ASSIGNMENT
Return, word for word, only the lines of the data below that lie between the line with "State.reset.ValuesSound ∧ State.reset.AgesSound" and the line with "(KeptByStep State.ClaimsSound) ∧", those two lines included.

DATA FOR THIS TASK
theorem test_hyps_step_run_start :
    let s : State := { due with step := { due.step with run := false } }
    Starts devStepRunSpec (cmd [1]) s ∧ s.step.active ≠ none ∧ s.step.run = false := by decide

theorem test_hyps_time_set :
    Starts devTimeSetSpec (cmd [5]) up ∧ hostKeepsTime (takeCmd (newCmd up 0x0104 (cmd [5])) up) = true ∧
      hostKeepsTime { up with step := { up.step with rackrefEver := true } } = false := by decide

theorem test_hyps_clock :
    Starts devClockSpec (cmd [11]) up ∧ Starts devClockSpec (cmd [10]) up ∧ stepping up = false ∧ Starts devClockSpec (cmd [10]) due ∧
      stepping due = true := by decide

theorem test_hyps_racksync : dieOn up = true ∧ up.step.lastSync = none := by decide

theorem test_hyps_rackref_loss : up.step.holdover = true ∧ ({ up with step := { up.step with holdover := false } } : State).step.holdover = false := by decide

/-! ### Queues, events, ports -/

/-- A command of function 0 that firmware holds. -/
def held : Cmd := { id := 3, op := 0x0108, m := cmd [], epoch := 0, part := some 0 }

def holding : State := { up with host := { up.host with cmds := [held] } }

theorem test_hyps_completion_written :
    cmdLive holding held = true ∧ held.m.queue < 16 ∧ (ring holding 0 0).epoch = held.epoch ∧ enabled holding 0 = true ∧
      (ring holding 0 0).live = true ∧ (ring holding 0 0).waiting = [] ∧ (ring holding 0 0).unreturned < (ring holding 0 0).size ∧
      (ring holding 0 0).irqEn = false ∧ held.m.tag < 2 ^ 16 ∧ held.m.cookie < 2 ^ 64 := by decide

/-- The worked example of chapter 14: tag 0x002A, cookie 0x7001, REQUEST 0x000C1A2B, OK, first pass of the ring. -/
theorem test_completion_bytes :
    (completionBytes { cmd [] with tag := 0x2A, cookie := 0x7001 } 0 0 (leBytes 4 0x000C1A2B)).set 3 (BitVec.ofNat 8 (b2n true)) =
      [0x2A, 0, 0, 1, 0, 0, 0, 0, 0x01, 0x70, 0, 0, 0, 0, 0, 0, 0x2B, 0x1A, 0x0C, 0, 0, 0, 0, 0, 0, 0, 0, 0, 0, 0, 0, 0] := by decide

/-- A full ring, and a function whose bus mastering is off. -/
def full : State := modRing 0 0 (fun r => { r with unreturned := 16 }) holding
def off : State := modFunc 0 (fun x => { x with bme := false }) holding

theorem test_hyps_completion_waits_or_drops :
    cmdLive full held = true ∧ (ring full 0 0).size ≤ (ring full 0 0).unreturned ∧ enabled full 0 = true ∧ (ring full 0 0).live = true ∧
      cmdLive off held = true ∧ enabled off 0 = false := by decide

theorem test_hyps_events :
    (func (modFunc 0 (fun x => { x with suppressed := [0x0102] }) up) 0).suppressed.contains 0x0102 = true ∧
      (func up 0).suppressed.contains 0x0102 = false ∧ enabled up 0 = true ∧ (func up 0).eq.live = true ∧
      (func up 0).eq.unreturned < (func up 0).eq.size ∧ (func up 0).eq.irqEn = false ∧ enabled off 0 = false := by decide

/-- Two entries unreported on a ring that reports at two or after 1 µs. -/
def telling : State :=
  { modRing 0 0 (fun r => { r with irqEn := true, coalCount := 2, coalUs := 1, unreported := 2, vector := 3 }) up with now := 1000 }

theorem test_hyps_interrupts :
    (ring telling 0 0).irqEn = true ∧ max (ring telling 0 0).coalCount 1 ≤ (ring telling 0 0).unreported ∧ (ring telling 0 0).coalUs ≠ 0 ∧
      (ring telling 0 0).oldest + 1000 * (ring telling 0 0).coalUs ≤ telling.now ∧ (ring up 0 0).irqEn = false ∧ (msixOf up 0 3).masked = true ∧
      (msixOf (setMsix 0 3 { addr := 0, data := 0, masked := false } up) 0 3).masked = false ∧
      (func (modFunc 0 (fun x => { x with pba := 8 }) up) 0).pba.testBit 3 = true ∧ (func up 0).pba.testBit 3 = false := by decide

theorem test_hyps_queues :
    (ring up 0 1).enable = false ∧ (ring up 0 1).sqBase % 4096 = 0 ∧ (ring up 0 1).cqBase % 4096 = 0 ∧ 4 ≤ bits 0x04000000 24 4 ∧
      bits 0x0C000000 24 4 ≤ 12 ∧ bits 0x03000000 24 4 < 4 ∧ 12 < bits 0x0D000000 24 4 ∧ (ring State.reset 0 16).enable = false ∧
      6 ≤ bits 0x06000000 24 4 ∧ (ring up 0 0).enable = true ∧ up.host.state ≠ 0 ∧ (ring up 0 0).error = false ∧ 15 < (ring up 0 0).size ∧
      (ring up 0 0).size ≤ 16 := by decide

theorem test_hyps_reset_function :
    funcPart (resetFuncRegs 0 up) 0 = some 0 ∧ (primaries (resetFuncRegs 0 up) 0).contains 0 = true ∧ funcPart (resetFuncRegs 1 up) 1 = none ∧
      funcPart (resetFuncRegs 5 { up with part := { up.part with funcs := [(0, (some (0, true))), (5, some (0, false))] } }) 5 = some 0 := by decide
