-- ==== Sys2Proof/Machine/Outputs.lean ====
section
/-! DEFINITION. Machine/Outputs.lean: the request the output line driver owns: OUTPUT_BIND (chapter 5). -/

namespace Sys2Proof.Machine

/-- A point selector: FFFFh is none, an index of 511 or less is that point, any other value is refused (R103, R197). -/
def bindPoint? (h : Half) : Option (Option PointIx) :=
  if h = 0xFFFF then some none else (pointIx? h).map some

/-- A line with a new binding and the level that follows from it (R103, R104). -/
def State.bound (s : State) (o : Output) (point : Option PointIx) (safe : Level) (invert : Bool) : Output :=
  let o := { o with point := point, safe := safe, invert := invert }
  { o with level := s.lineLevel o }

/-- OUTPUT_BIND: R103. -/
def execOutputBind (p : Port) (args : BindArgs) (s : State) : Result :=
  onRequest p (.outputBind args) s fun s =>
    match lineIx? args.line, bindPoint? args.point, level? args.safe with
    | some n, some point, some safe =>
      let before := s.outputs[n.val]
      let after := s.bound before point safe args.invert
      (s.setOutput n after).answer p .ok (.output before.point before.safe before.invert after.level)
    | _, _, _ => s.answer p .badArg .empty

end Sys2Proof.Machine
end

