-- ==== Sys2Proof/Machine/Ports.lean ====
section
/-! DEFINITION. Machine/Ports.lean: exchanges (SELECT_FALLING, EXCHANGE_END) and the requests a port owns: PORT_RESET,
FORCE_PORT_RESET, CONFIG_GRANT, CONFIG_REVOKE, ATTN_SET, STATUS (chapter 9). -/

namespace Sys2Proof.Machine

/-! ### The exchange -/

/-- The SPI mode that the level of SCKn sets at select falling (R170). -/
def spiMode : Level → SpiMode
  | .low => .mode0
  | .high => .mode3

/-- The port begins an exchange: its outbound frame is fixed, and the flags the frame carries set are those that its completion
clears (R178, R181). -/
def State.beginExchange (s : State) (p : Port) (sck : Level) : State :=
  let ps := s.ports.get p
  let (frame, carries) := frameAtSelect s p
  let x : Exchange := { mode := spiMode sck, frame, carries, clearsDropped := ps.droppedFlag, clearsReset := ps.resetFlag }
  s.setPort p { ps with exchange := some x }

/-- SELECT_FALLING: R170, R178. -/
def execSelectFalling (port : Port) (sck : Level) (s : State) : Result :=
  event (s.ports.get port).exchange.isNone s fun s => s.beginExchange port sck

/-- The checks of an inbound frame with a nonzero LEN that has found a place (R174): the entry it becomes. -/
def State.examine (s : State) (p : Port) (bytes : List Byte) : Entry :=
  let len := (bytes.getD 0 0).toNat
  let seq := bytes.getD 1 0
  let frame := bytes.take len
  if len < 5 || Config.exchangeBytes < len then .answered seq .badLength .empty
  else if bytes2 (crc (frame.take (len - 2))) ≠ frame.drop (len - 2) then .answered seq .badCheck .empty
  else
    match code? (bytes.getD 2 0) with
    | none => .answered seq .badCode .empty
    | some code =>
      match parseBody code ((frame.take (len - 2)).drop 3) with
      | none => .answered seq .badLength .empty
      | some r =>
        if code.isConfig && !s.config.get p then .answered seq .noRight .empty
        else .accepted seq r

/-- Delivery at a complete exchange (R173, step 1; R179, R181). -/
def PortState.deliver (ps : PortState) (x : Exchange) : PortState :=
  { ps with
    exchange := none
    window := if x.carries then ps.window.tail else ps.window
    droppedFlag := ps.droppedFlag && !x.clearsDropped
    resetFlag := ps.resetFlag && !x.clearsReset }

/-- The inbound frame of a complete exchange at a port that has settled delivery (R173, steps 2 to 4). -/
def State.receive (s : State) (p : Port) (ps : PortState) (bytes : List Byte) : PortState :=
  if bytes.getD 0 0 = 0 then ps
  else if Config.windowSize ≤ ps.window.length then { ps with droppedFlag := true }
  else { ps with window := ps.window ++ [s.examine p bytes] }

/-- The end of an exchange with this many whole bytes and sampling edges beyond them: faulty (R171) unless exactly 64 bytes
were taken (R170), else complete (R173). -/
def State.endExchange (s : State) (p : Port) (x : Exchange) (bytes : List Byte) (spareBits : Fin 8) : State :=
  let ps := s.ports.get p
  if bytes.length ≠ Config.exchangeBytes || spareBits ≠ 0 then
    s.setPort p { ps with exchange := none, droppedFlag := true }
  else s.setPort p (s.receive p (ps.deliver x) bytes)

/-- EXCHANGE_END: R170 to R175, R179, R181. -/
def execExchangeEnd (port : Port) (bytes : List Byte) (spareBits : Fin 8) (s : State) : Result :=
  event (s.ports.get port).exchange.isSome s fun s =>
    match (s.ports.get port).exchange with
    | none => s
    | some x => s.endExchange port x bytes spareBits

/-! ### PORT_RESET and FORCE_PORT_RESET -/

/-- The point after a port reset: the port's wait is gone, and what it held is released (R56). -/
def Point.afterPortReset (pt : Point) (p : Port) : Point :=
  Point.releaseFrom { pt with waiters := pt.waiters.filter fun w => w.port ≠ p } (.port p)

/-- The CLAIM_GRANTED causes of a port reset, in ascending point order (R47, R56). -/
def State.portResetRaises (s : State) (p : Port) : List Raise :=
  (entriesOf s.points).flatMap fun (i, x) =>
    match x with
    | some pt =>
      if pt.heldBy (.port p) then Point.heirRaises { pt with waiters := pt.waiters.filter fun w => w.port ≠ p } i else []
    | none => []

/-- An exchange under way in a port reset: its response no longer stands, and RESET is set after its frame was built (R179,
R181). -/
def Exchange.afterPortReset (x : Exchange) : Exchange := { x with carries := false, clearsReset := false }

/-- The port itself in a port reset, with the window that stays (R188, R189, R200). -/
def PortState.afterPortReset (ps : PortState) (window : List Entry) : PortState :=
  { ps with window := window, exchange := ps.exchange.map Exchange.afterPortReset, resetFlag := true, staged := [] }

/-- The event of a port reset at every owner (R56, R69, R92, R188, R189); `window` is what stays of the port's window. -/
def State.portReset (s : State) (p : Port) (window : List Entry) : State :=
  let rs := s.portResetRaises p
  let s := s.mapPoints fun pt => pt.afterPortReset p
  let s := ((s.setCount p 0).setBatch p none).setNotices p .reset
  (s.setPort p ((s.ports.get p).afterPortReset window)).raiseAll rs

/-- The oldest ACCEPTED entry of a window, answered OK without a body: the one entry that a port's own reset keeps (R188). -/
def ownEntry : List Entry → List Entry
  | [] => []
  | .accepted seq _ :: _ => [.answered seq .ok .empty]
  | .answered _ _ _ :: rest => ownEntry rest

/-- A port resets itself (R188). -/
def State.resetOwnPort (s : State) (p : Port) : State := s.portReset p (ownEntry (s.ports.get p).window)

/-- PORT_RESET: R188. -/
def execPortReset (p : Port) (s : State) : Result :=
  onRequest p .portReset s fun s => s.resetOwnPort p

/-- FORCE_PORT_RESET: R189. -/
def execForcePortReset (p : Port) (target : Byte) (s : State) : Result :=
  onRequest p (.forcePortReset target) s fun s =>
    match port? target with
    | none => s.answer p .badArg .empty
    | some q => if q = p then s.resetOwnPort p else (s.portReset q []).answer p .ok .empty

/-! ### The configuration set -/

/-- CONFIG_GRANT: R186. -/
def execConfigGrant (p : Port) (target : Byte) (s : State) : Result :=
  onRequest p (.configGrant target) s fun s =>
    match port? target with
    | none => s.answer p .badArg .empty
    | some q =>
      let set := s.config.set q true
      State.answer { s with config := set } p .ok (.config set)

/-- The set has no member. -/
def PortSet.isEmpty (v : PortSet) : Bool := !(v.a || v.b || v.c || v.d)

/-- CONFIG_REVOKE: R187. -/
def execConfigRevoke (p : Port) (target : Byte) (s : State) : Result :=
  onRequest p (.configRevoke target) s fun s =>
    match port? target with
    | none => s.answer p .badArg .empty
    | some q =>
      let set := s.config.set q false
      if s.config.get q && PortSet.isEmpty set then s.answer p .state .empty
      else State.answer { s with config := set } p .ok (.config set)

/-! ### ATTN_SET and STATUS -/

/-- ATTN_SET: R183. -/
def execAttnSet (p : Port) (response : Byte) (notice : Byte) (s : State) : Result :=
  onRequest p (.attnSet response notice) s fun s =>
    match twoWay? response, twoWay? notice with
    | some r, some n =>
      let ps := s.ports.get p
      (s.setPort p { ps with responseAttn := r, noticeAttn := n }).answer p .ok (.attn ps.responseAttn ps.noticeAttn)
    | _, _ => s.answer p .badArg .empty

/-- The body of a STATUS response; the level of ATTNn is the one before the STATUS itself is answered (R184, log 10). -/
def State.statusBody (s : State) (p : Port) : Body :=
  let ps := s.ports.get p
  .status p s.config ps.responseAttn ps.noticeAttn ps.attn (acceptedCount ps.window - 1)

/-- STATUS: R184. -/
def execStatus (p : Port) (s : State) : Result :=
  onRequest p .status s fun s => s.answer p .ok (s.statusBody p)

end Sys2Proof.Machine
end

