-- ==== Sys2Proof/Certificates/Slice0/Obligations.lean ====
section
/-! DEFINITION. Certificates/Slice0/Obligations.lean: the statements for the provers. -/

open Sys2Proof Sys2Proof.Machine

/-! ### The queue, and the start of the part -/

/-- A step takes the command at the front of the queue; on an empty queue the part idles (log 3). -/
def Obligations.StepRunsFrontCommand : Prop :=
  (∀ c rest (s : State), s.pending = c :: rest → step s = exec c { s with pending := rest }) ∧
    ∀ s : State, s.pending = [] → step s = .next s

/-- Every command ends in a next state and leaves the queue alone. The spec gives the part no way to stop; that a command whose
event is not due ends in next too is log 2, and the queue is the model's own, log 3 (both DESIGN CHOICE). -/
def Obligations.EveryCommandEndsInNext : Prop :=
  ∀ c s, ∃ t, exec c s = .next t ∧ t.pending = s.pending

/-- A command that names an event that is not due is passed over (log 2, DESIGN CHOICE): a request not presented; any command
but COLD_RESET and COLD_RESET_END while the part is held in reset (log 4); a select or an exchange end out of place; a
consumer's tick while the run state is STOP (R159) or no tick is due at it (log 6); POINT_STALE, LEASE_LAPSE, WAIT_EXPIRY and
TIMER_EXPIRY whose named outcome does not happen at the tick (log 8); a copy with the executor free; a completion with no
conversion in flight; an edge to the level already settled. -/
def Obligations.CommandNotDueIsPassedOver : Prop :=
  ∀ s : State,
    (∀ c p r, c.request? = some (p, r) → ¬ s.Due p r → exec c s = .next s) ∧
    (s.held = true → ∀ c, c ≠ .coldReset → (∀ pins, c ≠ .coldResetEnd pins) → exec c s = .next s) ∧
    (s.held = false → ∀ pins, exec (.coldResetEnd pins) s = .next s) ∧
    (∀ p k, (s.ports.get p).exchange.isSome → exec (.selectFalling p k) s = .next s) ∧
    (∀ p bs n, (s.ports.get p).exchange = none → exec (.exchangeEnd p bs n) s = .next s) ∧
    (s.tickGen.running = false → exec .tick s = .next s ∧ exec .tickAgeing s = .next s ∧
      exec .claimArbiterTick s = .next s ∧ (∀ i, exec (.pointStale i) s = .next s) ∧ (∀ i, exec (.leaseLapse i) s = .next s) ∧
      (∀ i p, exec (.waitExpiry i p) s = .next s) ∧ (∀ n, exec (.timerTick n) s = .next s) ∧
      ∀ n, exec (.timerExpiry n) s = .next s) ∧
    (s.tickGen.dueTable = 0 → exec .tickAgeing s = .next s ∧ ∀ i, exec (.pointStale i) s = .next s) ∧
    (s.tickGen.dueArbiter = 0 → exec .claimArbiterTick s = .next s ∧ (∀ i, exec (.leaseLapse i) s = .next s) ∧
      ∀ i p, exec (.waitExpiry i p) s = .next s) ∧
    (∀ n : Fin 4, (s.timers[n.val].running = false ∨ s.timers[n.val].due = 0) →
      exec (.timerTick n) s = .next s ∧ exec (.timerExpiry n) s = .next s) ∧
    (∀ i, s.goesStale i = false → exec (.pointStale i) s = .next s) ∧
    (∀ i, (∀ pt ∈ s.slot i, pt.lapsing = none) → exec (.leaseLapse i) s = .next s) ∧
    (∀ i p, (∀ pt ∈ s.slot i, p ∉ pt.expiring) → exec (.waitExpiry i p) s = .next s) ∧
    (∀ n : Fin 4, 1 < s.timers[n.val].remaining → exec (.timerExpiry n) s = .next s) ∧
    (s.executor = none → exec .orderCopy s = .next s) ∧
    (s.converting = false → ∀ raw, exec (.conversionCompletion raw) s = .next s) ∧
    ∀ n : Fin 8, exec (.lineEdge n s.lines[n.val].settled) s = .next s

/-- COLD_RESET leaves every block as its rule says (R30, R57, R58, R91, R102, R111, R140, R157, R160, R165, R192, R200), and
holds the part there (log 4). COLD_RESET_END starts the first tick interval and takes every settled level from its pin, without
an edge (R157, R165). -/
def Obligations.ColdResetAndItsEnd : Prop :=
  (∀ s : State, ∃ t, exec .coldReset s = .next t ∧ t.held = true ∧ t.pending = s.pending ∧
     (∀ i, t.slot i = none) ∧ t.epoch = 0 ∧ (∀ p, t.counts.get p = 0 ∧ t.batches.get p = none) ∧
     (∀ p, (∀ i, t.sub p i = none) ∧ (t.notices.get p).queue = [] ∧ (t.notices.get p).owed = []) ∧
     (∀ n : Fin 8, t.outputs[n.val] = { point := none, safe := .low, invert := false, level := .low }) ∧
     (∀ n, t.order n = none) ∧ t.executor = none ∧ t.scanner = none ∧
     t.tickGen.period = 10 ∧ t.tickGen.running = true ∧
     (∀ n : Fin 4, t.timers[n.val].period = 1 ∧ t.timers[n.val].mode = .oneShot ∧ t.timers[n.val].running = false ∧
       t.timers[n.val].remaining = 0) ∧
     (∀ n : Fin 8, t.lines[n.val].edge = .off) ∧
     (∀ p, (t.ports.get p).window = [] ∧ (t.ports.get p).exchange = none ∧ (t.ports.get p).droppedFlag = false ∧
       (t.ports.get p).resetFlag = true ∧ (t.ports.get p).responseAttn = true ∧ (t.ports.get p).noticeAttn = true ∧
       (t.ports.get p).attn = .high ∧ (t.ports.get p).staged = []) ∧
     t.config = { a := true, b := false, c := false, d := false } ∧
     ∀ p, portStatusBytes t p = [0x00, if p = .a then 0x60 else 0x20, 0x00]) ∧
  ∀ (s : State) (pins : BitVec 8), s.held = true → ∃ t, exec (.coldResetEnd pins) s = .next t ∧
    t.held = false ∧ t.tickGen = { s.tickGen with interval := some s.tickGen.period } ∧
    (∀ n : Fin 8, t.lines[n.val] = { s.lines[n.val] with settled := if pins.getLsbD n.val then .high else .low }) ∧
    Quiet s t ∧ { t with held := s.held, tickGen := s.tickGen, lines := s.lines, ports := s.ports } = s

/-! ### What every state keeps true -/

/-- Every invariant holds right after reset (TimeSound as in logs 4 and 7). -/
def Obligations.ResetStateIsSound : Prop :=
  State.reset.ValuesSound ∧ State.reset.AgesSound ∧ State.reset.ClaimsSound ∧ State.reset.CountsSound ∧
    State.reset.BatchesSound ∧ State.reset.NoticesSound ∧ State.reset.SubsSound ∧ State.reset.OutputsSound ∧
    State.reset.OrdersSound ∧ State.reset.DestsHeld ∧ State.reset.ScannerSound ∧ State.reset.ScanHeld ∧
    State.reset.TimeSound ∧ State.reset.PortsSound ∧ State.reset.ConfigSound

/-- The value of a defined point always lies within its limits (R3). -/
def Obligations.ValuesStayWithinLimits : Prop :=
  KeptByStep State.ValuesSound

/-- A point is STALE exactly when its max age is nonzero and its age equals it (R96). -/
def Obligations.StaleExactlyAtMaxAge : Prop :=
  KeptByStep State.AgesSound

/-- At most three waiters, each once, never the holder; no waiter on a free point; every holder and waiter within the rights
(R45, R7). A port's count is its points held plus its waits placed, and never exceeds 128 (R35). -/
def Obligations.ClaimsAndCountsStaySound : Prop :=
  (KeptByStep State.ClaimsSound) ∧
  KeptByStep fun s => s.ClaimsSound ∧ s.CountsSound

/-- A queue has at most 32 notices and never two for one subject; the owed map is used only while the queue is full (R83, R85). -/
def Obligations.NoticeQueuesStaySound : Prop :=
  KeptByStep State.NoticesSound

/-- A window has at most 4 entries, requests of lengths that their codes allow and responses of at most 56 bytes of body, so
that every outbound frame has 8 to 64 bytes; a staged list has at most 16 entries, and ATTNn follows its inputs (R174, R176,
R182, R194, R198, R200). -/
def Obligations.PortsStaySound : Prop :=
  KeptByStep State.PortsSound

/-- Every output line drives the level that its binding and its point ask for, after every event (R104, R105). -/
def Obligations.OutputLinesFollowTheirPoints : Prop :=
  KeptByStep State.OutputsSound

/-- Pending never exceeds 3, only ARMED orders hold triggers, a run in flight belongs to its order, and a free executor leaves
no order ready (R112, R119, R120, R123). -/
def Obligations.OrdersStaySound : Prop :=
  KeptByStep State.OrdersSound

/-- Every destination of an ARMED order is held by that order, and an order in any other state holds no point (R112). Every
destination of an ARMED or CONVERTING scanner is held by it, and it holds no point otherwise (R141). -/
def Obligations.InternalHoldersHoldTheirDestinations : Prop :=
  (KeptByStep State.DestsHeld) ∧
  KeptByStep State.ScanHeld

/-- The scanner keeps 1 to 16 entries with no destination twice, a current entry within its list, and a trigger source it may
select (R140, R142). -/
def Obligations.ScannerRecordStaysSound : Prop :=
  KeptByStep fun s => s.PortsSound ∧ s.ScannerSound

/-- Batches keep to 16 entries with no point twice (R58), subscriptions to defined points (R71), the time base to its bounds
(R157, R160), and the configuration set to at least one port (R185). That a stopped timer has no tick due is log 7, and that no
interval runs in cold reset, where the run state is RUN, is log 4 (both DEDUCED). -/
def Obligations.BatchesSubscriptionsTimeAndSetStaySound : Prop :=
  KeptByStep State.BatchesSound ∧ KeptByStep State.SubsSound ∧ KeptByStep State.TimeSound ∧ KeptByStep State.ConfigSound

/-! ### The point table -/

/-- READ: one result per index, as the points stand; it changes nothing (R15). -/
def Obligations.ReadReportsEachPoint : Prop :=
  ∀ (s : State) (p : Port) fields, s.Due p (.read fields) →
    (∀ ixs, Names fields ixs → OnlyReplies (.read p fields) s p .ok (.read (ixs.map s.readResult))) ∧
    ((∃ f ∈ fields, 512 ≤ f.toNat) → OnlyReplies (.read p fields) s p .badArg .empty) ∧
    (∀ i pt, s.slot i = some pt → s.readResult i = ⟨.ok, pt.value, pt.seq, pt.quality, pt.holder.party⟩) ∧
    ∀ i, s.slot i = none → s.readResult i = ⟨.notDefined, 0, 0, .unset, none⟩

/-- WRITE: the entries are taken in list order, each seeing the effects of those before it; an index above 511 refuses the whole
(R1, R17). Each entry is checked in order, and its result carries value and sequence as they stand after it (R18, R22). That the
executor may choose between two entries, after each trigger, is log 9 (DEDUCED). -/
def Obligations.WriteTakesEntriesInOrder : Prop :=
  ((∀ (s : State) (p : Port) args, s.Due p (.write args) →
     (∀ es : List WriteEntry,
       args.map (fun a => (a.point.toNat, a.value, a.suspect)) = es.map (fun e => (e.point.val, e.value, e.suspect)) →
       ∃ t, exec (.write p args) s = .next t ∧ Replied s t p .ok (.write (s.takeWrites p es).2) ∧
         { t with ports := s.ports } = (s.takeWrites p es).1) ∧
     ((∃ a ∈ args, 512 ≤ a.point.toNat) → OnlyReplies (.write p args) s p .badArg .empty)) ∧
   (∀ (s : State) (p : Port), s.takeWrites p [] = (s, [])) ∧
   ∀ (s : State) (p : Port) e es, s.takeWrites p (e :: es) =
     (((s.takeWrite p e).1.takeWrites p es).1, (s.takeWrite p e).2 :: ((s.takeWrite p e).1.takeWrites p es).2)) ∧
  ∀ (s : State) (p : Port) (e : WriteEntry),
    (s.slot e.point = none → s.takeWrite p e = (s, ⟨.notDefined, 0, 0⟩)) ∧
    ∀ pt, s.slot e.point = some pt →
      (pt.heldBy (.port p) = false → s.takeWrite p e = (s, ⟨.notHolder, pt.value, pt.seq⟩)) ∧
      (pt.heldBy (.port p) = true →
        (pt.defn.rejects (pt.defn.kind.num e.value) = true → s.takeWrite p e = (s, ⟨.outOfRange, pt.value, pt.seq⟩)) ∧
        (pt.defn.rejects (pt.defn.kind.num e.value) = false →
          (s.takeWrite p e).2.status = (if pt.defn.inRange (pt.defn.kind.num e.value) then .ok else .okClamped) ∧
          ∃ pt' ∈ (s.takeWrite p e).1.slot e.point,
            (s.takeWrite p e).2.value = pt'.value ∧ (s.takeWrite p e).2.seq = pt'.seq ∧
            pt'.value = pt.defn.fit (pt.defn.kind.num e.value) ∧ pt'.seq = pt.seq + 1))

COMPLETED TASK
  State.reset.ValuesSound ∧ State.reset.AgesSound ∧ State.reset.ClaimsSound ∧ State.reset.CountsSound ∧
    State.reset.BatchesSound ∧ State.reset.NoticesSound ∧ State.reset.SubsSound ∧ State.reset.OutputsSound ∧
    State.reset.OrdersSound ∧ State.reset.DestsHeld ∧ State.reset.ScannerSound ∧ State.reset.ScanHeld ∧
    State.reset.TimeSound ∧ State.reset.PortsSound ∧ State.reset.ConfigSound

/-- The value of a defined point always lies within its limits (R3). -/
def Obligations.ValuesStayWithinLimits : Prop :=
  KeptByStep State.ValuesSound

/-- A point is STALE exactly when its max age is nonzero and its age equals it (R96). -/
def Obligations.StaleExactlyAtMaxAge : Prop :=
  KeptByStep State.AgesSound

/-- At most three waiters, each once, never the holder; no waiter on a free point; every holder and waiter within the rights
(R45, R7). A port's count is its points held plus its waits placed, and never exceeds 128 (R35). -/
def Obligations.ClaimsAndCountsStaySound : Prop :=
  (KeptByStep State.ClaimsSound) ∧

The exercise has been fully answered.